The problem may not be with the drug. Sutent clearly works for some cancers; it's approved to treat two different cancers, and Pfizer has shown that it's effective against a third.

The reason Pfizer has had to discontinue two Sutent clinical trials in the last three months is because the company gambled and tried to show that Sutent could beat current breast cancer drugs.

It couldn’t.

Sutent failed to best Roche's Xeloda in April, and yesterday the company said it was stopping a second trial. The trial in question failed to show that Sutent worked better than Roche's Avastin when they were combined with the active ingredient in Bristol-Myers Squibb's (NYSE: BMY) Taxol. While the gamble didn't pay off, at least Pfizer was smart to build a potential stopping point into the trial so it didn't have to pay for the completed trial before it got the bad news.

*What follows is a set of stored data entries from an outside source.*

/-- A matrix product under way (R240, R262, R263): its identity, the slice it began at, the slices in each staging tile, its
block, limits and scalar of PS, the bytes of A and B as it has read or fetched them, the accumulator as it was, what the array
kept of its elements where the product had been stopped (R265, R266), and since when it waits. -/
structure SliceRun where
  id : Nat
  base : Nat
  mapA : BitVec 4
  mapB : BitVec 4
  blk : MBlock
  lim : Nat × Nat × Nat
  ps : Word
  opA : List Byte
  opB : List Byte
  acc0 : List Byte
  held : List ArrayCell
  since : Nat
  deriving DecidableEq, Repr

/-- Where a byte lies: a physical address, a byte of a scratch bank, or a wake register. -/
inductive Loc where
  | mem (pa : Nat)
  | bank (b off : Nat)
  | wake (pkg q : Nat)
  deriving DecidableEq, Repr

/-- The fabric descriptor as read (R305). -/
structure FabDesc where
  src : Word
  dst : Word
  len : Nat
  pkg : BitVec 10
  rank : BitVec 6
  cnta : Word
  maska : Word
  deadline : Word
  deriving DecidableEq, Repr

/-- What a copy does (R234, R235, R306). -/
inductive CopyKind where
  | lin (dst src : Word) (len : Nat)
  | rows (dst src dstr sstr : Word) (rows cols : Nat)
  | trans (e : Nat) (dst src dstr sstr : Word) (rows cols : Nat)
  | list (base : Word) (n : Nat) (cur : Option (Word × Word × Nat))
  | put (cls : XferClass) (d : FabDesc)
  | get (ordered : Bool) (d : FabDesc)
  | red (cls : XferClass) (et : RedType) (d : FabDesc)
  deriving DecidableEq, Repr

/-- What a path waits for (R44, R56, R104, R364, R383). entry is a WBAR entry wait; got of a WAITC is the first value that
met its condition; ratom keeps the request as it was sent, with the package it went to (R315); room that a copy or transfer word
waits in its engine for room, its release made and its descriptor read (R211, R305); held that its trap waits for the handler
path; stopped that it stands at its resume point until its region runs again. -/
inductive Wait where
  | none
  | atJoin
  | barrier (b gen : Nat)
  | entry (b gen : Nat)
  | step (gen : Nat)
  | paused (granule : Option Nat) (expiry : Option Nat)
  | waitc (reg va : Nat) (loc : Loc) (target timeout t0 : Word) (got : Option Word)
  | waitb (batches : List Nat) (timed : Option (Nat × Word × Word))
  | sysc (svc : Nat) (dst : Nat) (arg : Word) (imm : Nat) (since : Nat)
  | ratom (q : AtomReq) (dst : Nat) (acquire : Bool) (pkg : BitVec 10)
  | slices (run : SliceRun)
  | fault (f : MemFault) (since : Nat)
  | room (k : CopyKind)
  | held (t : Trap)
  | stopped
  deriving DecidableEq, Repr

/-- The five view registers (R68). -/
structure Views where
  v : BitVec 32
  w : BitVec 32
  t : BitVec 32
  a : BitVec 32
  d : BitVec 32
  deriving DecidableEq, Repr

/-- Where a path stands (R351): its running side with the program counter, the clause it is in, the word, the completed mask
of a gather, its wait, and the views under which a resumable instruction that is under way there has resolved its registers
(R160). -/
structure Spot where
  side : Side
  hdr : Word
  words : List Word
  idx : Nat
  inside : Bool
  gather : Mask
  wait : Wait
  resolved : Option Views := none
  deriving DecidableEq, Repr

/-- One path (R12, R39): the running side, its stack, the clause it stands in, its scoreboard. age is the cycles for which
it has waited Eligible (R45). recs are the resumable instructions that a pre-emption stopped (R56), each with where it
stands; cont is where the path goes on while they are issued again (R58); kept is the completed mask of a gather that
trapped, with its resume point (R351); resolved is as in Spot. -/
structure Path where
  side : Side
  stack : List Side
  hdr : Word
  words : List Word
  idx : Nat
  inside : Bool
  flights : List Flight
  wait : Wait
  lowUntil : Option Nat
  starved : Option Nat
  gather : Mask
  age : Nat
  recs : List Spot
  cont : Option Spot
  kept : Option (Nat × Word × Mask)
  resolved : Option Views := none
  deriving DecidableEq, Repr

/-- The paths of a crew (R39). -/
inductive Paths where
  | one (p : Path)
  | two (taken notTaken : Option Path)
  deriving DecidableEq, Repr

/-- Side state of an accumulator name (R244). held is what the array keeps of the elements of a product that is stopped, so that
the checks and the rerun are those of the whole instruction (R265, R266), and its NaNs those of R94. -/
structure AccSide where
  poison : Bool
  resume : Word
  rword : Word
  held : List ArrayCell := []
  deriving DecidableEq, Repr

/-- Why a crew is being saved or is saved (R20, R32, R55). -/
inductive SaveWhy where
  | waitsp
  | preempt
  | suspend
  deriving DecidableEq, Repr

/-- Where a crew is in its life (R13, R30, R57, R386). -/
inductive CrewState where
  | resident
  | saving (why : SaveWhy)
  | saved (why : SaveWhy)
  | ending
  deriving DecidableEq, Repr

/-- A sealed batch that is outstanding (R212): its serial identity and its number. -/
structure Batch where
  serial : Nat
  num : Nat
  deriving DecidableEq, Repr

/-- The system registers each crew holds besides its views (R64, R65, R350, R352). -/
structure SysRegs where
  fmtc : Word
  fpxf : Word
  cbt : List Word
  tsig : Word
  trapc : Word
  trapv : Word
  trappc : Word
  deriving DecidableEq, Repr

/-- The copy batches of a crew (R212, R358). -/
structure Batches where
  openSerial : Nat
  sealedB : List Batch
  last : Option Nat
  recs : List (Nat × FaultRec)
  deriving DecidableEq, Repr

/-- A crew (R12). area is the part of its region's save area that its latest save used (R57). -/
structure Crew where
  id : Nat
  region : Nat
  core : Nat
  quad : Nat
  slot : Nat
  unit : Nat
  state : CrewState
  since : Nat
  started : Nat
  parent : Option Nat
  live : Mask
  paths : Paths
  s : List Word
  k : List Mask
  urs : Memory
  win : Nat
  views : Views
  sys : SysRegs
  tags : List (BitVec 32)
  acc : List AccSide
  children : Nat
  reserve : Nat
  handler : Option PathSel
  lastRec : Option FaultRec
  batches : Batches
  arrivals : List (Nat × Nat)
  stepped : Option Nat
  area : Nat := 0
  deriving DecidableEq, Repr

/-! ### Cores, clusters, dies -/

/-- A named barrier (R49, R51, R154, R155, R385). -/
structure Barrier where
  region : Nat
  expect : Nat
  timeout : Word
  next : Option (Nat × Word)
  gen : Nat
  count : Nat
  arrived : List Nat
  first : Option Nat
  expired : Bool
  exited : BitVec 32
  pending : Option BarrierRec
  deriving DecidableEq, Repr

/-- A slot of the weight buffer (R251). -/
structure WSlot where
  owner : Option Nat
  bytes : Memory
  deriving DecidableEq, Repr

/-- A cached translation (R363): the 4 KiB page number, the leaf entry as walked, and the physical page. -/
structure TlbEntry where
  vpn : Nat
  entry : Nat
  page : Nat
  deriving DecidableEq, Repr

/-- A core (R9, R49, R199, R251, R325). fetched is how many bytes of G had been replaced when it last refreshed (R100); turn
is the place in the order in which its quadrants draw (R326). -/
structure Core where
  img : Memory
  dirty : List Nat
  fetched : Nat
  turn : Nat
  tlb : List TlbEntry
  barriers : List (Nat × Barrier)
  slots : List (Nat × WSlot)
  bal : Nat
  hold : Option PathRef
  heldTicks : Nat
  ran : List Nat
  deriving DecidableEq, Repr

/-- Mode of a cluster SRAM bank (R189). -/
inductive BankMode where
  | cache
  | scratch
  | fifo
  deriving DecidableEq, Repr

/-- A bank of a cluster's SRAM (R189, R191, R194). -/
structure Bank where
  mode : BankMode
  holder : Option Nat
  bytes : Memory
  queue : List Word
  deriving DecidableEq, Repr

/-- A lane-task record (R33) with its region and the cycle at which it entered the FIFO. -/
structure LaneTask where
  region : Nat
  entry : BitVec 32
  a1 : BitVec 32
  a2 : BitVec 32
  a3 : BitVec 32
  cycle : Nat
  cluster : Nat
  deriving DecidableEq, Repr

/-- A crew cast and not yet placed (R36, R38). Its records keep their FIFO entries until it is placed. -/
structure Cast where
  region : Nat
  entry : BitVec 32
  tasks : List LaneTask
  since : Nat
  deriving DecidableEq, Repr

/-- A cluster (R9, R33, R189, R363). -/
structure Cluster where
  banks : List Bank
  fifo : List LaneTask
  casts : List Cast
  tlb : List TlbEntry
  deriving DecidableEq, Repr

/-- A request of SPAWN or SPAWNR (R28) or a root region's seed (R24): die holds it; for SPAWNR, region is the child and
seed is set. -/
structure Request where
  die : Nat
  region : Nat
  entry : Word
  arg : Word
  seed : Bool
  spawner : Option Nat
  since : Nat
  deriving DecidableEq, Repr

/-- A ballast prefetch list (R345). -/
structure BallastList where
  region : Nat
  base : Word
  n : Nat
  cursor : Nat
  deriving DecidableEq, Repr

/-- A die (R9, R28, R325, R340, R345, R347). -/
structure Die where
  spawnQ : List Request
  bal : Nat
  limited : Bool
  tripNow : Bool
  trip : Bool
  hotNow : Bool
  hdrm : Bool
  blists : List BallastList
  deriving DecidableEq, Repr

/-! ### Regions -/

/-- STATE of a region (R20). -/
inductive RegionState where
  | running
  | suspended
  | terminating
  | complete
  | terminated
  deriving DecidableEq, Repr

/-- The fields of an RCB that a template supplies (R17, R18). -/
structure Rcb where
  entry : Word
  karg : Word
  views : Views
  lockq : Nat
  toksh : Nat
  banks : Nat
  win : Nat
  maxc : Nat
  clmask : BitVec 16
  diemask : BitVec 4
  spillb : Word
  spills : Nat
  fdom : Nat
  stepg : Nat
  ovr : BitVec 12
  fpol : Nat
  prio : Nat
  handler : Word
  ssrb : Word
  ssrn : Nat
  ltrb : Word
  ltrn : Nat
  taga : BitVec 32
  compa : Word
  wakea : Word
  wakev : Word
  deriving DecidableEq, Repr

What's Pfizer's backup plan? If you can't beat 'em, join 'em. Sutent is still being tested against breast cancer in two clinical trials. In one, it's combining Sutent with sanofi-aventis' (NYSE: SNY) Taxotere, and the other combines it with Roche's Xeloda.

Combining drugs in order to show an effect isn't a bad idea -- yesterday, Merck (NYSE: MRK) and AstraZeneca (NYSE: AZN) said they plan to test their cancer drugs in combination -- but Pfizer may not be able to grab ahold of too much of the breast cancer market if it can't prove that it's any better than the current treatments like Avastin. The trial failures are a big loss for Pfizer, but breast cancer is a big market, so even the chance at a small slice of the market should keep Pfizer's investors hopeful.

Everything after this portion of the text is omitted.